И тихий оркестр разводил
Неуемную песню вразброд,
Но знали мы: солнце не встанет,
Как жертвенный город падет
От звуков протяжных, словно холмы.
И с другом у темного входа
Не знали мы, что же нам делать.
Спадала вода с медного края в овраг,
И можно было в забвеньи заснуть
Меж глиной и теплой трубой,
Волосы под утренний ветер подставив
И уши заткнув пучками сухой травы.
ЦИКЛ «ЛЕТО ОЛИМПИАДЫ ТАКОЙ-ТО»
Летнею днéвною тучей скользя…
Долго над белым ночным стадионом…
Парки закрыты дождем.
Храм ожидает, языческой тенью застыв
Медленных тяжких колонн на закате.
И побледнев,
Ты Минотавра увидишь,
Что рыжую женщину коленями попирает.
Рядом ладонь оскорбительно нежная ляжет
Тихим листом аканфа на гипсовой вязкой простынке.
Ты не поверишь, что может ее человек
Вырвать из бешеной клубящейся тучи вверху.
Ты не поверишь,
Кожицу персика собирая во влажный комок,
Чтобы найти на ее глубине
Морскую гранитную косточку груза.
* * *
Жадную влажную рукопись ночи встряхнуть,
И я в этих свившихся росистых листах был
Меж капель, застывших в летнем полете
К Карпатам под дальние ели в голубящих глазах.

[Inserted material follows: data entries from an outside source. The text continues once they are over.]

-- ==== Sys2Proof/Safety.lean ====
section
/-! DEFINITION. The terms claims are stated in: where a command starts and how it ends, the words and the port record a
sequence leaves, which preconditions a command checks (R314), and the invariants of the lock (R42, R70, R280), of the
DMA window (R41) and of the quiescent state (R365), and which runs are weakly fair (R365). -/

namespace Sys2Proof.Machine

/-! ## Starting and ending -/

/-- The command has just been accepted (R121), and the sequencer's turn is long enough for every command. -/
def AtStart (i : Instr) (s : State) : Prop := s.seq.pc = .run (some i) 0 ∧ fullTurn ≤ s.seq.turn

/-- The sequencer stands before line `k` of the command, with a turn of at least `n` steps. -/
def AtLine (i : Instr) (k n : Nat) (s : State) : Prop := s.seq.pc = .run (some i) k ∧ n ≤ s.seq.turn

/-- Attached and not suspended: what `requireAttached; requireAwake` ask (R314). -/
def Awake (s : State) : Prop := s.blk.attached = true ∧ s.blk.suspended = false

/-- The state in which the host has written sixteen argument registers and then a command word to `SEQ_CMD` of a block
that is not busy (R33, R121), and the sequencer's turn is long enough for every command. -/
def State.issued (s : State) (i : Instr) (args : Vector Word 16) : State :=
  let u := accept (s.onBlk fun b => { b with argreg := args }) (encode i)
  { u with seq := { u.seq with turn := fullTurn } }

/-- The host's next access reads the register at `off` of the host interface and gets `v`; nothing else changes (R120). -/
def hostReads (s : State) (off : Nat) (v : Word) : Prop :=
  s.env.peekMove = .busRead (s.cfg.seqBase + BitVec.ofNat 32 off) 4 →
    step s = .next { s with env := s.env.dropMove, busData := v }

/-- The host's next access writes `v` at `off` of the host interface, which leaves `t` but for the move used up (R120). -/
def hostWrites (s : State) (off : Nat) (v : Word) (t : State) : Prop :=
  s.env.peekMove = .busWrite (s.cfg.seqBase + BitVec.ofNat 32 off) 4 v → step s = .next { t with env := t.env.dropMove }

/-- The power-on values of the block that R49 gives, but for `blk.out`. R49 leaves `fmt`, `geo` and `vram` unspecified. -/
structure PowerOnBlk (b : Blk) : Prop where
  attached : b.attached = false
  rev : b.rev = .v1
  rstate : b.rstate = .disabled
  flags : b.vsyncFlag = false ∧ b.frameDoneFlag = false ∧ b.palDoneFlag = false
  lastDone : b.lastDone = .unknown
  win : b.win = none
  offsets : b.xoff = 0 ∧ b.yoff = 0
  haveMode : b.haveMode = false
  cb : b.cb = none
  clock : b.divider = 0#8 ∧ b.srcRate = 0
  palCount : b.palCount = 32
  power : b.panelPower = false ∧ b.clkRun = false ∧ b.suspended = false
  lock : b.lock = .free
  irqActive : b.irqActive = false
  busy : b.busy = false
  results : b.err = 0#4 ∧ b.res0 = 0#32 ∧ b.res1 = 0#32
  cmdword : b.cmdword = 0#32
  args : ∀ i : Fin 16, b.argreg[i] = 0#32 ∧ b.arg[i] = 0#32

/-! ## Actions outside the block -/

/-- One action of an agent outside the block, as data: what the pseudocode of a command or of a decoder case lists. -/
inductive Access where
  /-- `RegRead(R)`. -/
  | read (g : LReg)
  /-- `RegWrite(R, v)`. -/
  | write (g : LReg) (v : Word)
  /-- `RegReadAt(off)` (R140). -/
  | readAt (o : Nat)
  /-- `RegWriteAt(off, v)` (R141). -/
  | writeAt (o : Nat) (v : Word)
  /-- `RMW(R, F1, v1, ...)`: a read and a write (R12). -/
  | rmw (g : LReg) (edits : List (Fld × Nat))
  /-- `Delay(ms)`. -/
  | hold (ms : Nat)
  /-- `ClkRate()`. -/
  | clkRate
  /-- `ClkRequest(hz)`. -/
  | clkRequest (hz : Nat)
  /-- `VramAlloc()`. -/
  | vramAlloc
  /-- `VramFree()`. -/
  | vramFree
  /-- A `Block` whose flag is 1. -/
  | wake (e : WaitEvent) (ms : Nat)
  /-- A `Block` that returns `TimedOut`. -/
  | expire (e : WaitEvent) (ms : Nat)
  /-- A test step of a `Block` at which the flag is 0 and the environment lets it stay blocked. -/
  | stayed
deriving DecidableEq, Repr

/-- The LCDC, the environment and the record of the port after one action. -/
def State.perform (a : Agent) (s : State) : Access → State
  | .read g => s.afterRead a g
  | .write g v => s.regWrite a g v
  | .readAt o => (s.record (.read a o (s.readValAt o))).dropDraw
  | .writeAt o v =>
    { s with lcdc := ((s.cfg.regAt s.blk.rev o).map fun g => s.lcdc.write g v).getD s.lcdc }.record (.write a o v)
  | .rmw g edits => (s.afterRead a g).regWrite a g (insFields s.cfg s.blk.rev (s.readVal g) edits)
  | .hold ms => s.record (.delay a ms)
  | .clkRate =>
    { s with env := { s.env.drop with clkRate := s.env.peek.rate } }.record (.clkRate s.env.peek.rate)
  | .clkRequest hz =>
    { s with env := { s.env.drop with clkRate := s.env.peek.clk.getD s.env.clkRate } }.record
      (.clkRequest hz s.env.peek.clk)
  | .vramAlloc => s.dropDraw.record (.vramAlloc (vramAnswer s.env.peek))
  | .vramFree => s.record (.vramFree s.blk.vram)
  | .wake e ms => s.record (.waited e ms true)
  | .expire e ms => s.dropDraw.record (.waited e ms false)
  | .stayed => s.dropDraw

/-- The same after a list of actions, in their order (R68). -/
def State.does (a : Agent) (s : State) : List Access → State
  | [] => s
  | x :: xs => (s.perform a x).does a xs

/-- `t` is a state in which a command that started in `s` has ended with `code`, having left the block as `b` before its
`finish` (R313) and having acted outside the block exactly by `l`, in this order. The sequencer is idle; the parameters,
the decoder and the host's read data have not changed. Only the dead locals and the used-up turn of the sequencer are left open. -/
structure Ended (s t : State) (b : Blk) (code : Code) (l : List Access) : Prop where
  blk : t.blk = b.finish code
  pc : t.seq.pc = .idle
  lcdc : t.lcdc = (s.does .seq l).lcdc
  port : t.port = (s.does .seq l).port
  env : t.env = (s.does .seq l).env
  cfg : t.cfg = s.cfg
  irqd : t.irqd = s.irqd
  busData : t.busData = s.busData

/-- `t` is a state in which a turn of command `i` that started in `s` has ended before line `k`, the command waiting there,
with the block as `b` and with exactly the actions `l` outside the block. -/
structure Stands (i : Instr) (k : Nat) (s t : State) (b : Blk) (l : List Access) : Prop where
  pc : t.seq.pc = .run (some i) k
  blk : t.blk = b
  lcdc : t.lcdc = (s.does .seq l).lcdc
  port : t.port = (s.does .seq l).port
  env : t.env = (s.does .seq l).env
  cfg : t.cfg = s.cfg
  irqd : t.irqd = s.irqd
  busData : t.busData = s.busData

/-- The state after one step of `i`'s line `k` that has left the block as `b` and changed nothing else. -/
def State.stepped (s : State) (i : Instr) (k : Nat) (b : Blk) : State :=
  { s with blk := b, seq := { s.seq with pc := .run (some i) (k + 1) } }

/-- `t` is a state in which a decoder activation that started in `s` has ended, having left the block as `b` (the lock
free and no activation running) and having acted outside the block exactly by `l`. The sequencer, the parameters and
the host's read data have not changed. -/
structure Served (s t : State) (b : Blk) (l : List Access) : Prop where
  blk : t.blk = b
  pc : t.irqd.pc = .idle
  lcdc : t.lcdc = (s.does .irqd l).lcdc
  port : t.port = (s.does .irqd l).port
  env : t.env = (s.does .irqd l).env
  cfg : t.cfg = s.cfg
  seq : t.seq = s.seq
  busData : t.busData = s.busData

/-! ## The called sequences as actions (R315)

Their words and fields are written out from the rules here, not through the functions of Operands.lean and Flags.lean that
the commands use; Laws/Sequences.lean proves that they agree. -/

/-- Actions taken only under a condition. -/
def whenB (c : Bool) (l : List Access) : List Access := if c then l else []

/-- The V2 soft reset (R221): `bit(MAIN_RESET)`, then 0, each held for 1 ms (R102). -/
def softResetAccesses (s : State) : List Access :=
  [.write .clkReset (ins 0#32 (s.cfg.pos s.blk.rev .mainReset) 1), .hold 1, .write .clkReset 0#32, .hold 1]

/-- `ENABLE_SEQ` (R220). -/
def enableAccesses (s : State) : List Access :=
  whenB (isV2 s) (softResetAccesses s) ++ [.rmw .rasterCtrl [(.rasterEn, 1)]]

/-- The `RASTER_EN` update of `DISABLE_SEQ` (R225). -/
def disableAccesses : List Access := [.rmw .rasterCtrl [(.rasterEn, 0)]]

/-- Whether `DISABLE_SEQ` waits for a frame: `p = WaitForFrame and blk.rev = V2` (R225). -/
def waits (s : State) (wait : Bool) : Bool := wait && isV2 s

/-- `DISABLE_SEQ(p)` whose wait, if there is one, times out (R225). -/
def disableTimedOut (s : State) (wait : Bool) : List Access :=
  disableAccesses ++ whenB (waits s wait) [.expire .frameDone frameDoneTimeoutMs]

/-- What lets a `DISABLE_SEQ` that comes after the actions `l` run through in one turn: if it waits, the lock is free and
the environment lets the wait time out (R262). -/
def disableRuns (s : State) (wait : Bool) (l : List Access) : Prop :=
  waits s wait = true → s.blk.lock = .free ∧ (s.does .seq (l ++ disableAccesses)).env.peek.timeout = true

/-- What makes a `DISABLE_SEQ` that comes after the actions `l` arm its wait and stay blocked at the test step (R262). -/
def disableBlocks (s : State) (l : List Access) : Prop :=
  s.blk.lock = .free ∧ (s.does .seq (l ++ disableAccesses)).env.peek.timeout = false

/-- The commands that run `ENABLE_SEQ` and where its first line stands (R220, R240, R246). Its last line is 7 lines on. -/
def enableSeqs : List (Instr × Nat) := [(.enable, 2), (.resume, 5), (.modeSet, 64)]

/-- The commands that run `DISABLE_SEQ`, where its first line stands, and whether `p = WaitForFrame` (R225, R145, R240,
R245). From that line on: the `RASTER_EN` update, 2 lines; `DisablingWaitFrame`; the arm, 3 lines; the test step; the log of
a timeout; `Disabled` after the wait; `Disabled` without one. DETACH of a suspended block skips the sequence. -/
def disableSeqs (s : State) : List (Instr × Nat × Bool) :=
  [(.disable, 2, s.argBit 0 0), (.suspend, 2, true), (.detach, 1, true), (.modeSet, 18, true)]

/-- Whether a line of a command stands in a sequence that the command skips (R145). -/
def skipsDisable (i : Instr) (s : State) : Bool := i == .detach && s.blk.suspended

/-- The block after such a `DISABLE_SEQ` (R225): the wait arms the flag, times out and is logged. -/
def disabledBlk (s : State) (wait : Bool) : Blk :=
  if waits s wait then
    { s.blk with rstate := .disabled, frameDoneFlag := false, out := s.blk.out ++ [.logDisableTimeout] }
  else { s.blk with rstate := .disabled }

/-- The test step at which the `Block` of a `DISABLE_SEQ` stands returns: frame-done has come, or the environment lets the
wait time out (R262). -/
def testReturns (s : State) : Prop := s.blk.frameDoneFlag = true ∨ s.env.peek.timeout = true

/-- What that test step does outside the block (R225, R262): with the flag 1 it can only wake. -/
def testAccesses (s : State) : List Access :=
  if s.blk.frameDoneFlag = true then [.wake .frameDone frameDoneTimeoutMs] else [.expire .frameDone frameDoneTimeoutMs]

И в ночи отомкнул эту ночь почти —
Замочки от молнии
Скважинки черные
На пальце во тьме благодатной крутя.
Почти подступился я к жизни,
И лица знакомых
Отпуская объемным дневным поцелуем —
Чуть длящую глину его.
Но в жизни сильнее, чем губы, мне толпы
людей шелестили.
И если б от свившегося края губ до укропа
пахучего
Достать хоть губами,
Не знал бы и горя я,
Знал бы, что жизнь
Не мягкая вода, что проходит в ушах
шумом полночным,
Но только, что я покорно и нежно твердею
И воздуху тихую твердость верну.
* * *
Что же стоишь ты, от слабости нежной колени согнув,
Маргарита?
Сквозь окно
Фауста видишь затылок,
Что склонясь над огнем
Багровые держит на свет чертежи.
Подорожник зыбучий
Сминает платье твое.
Что же стоишь ты на долгом крыльце,
Маргарита?
Серый в комнате схлынул огонь —
Мефистофель из маски исчез.
Что же застыла и в заводях с кем говоришь ты,
земля?
Не так ли презрительно морщит тебя
влажная маска воды.
Если не слышу я, что ты говоришь
Потому лишь, что разным временем
сухие повязаны вены,
И медленно ты, земля, слова произносишь
И звук сырой сырой источаешь
Здесь на крыльце под мальвою огненной света.
* * *
Старится тихо вода…
Ключами звенят проходя…
Солнечными звеньями по дну проводя…
Тихо застывшую тень удильщика роняя
И тень поплавка
На морщинистой дрогнувшей возвратной воде.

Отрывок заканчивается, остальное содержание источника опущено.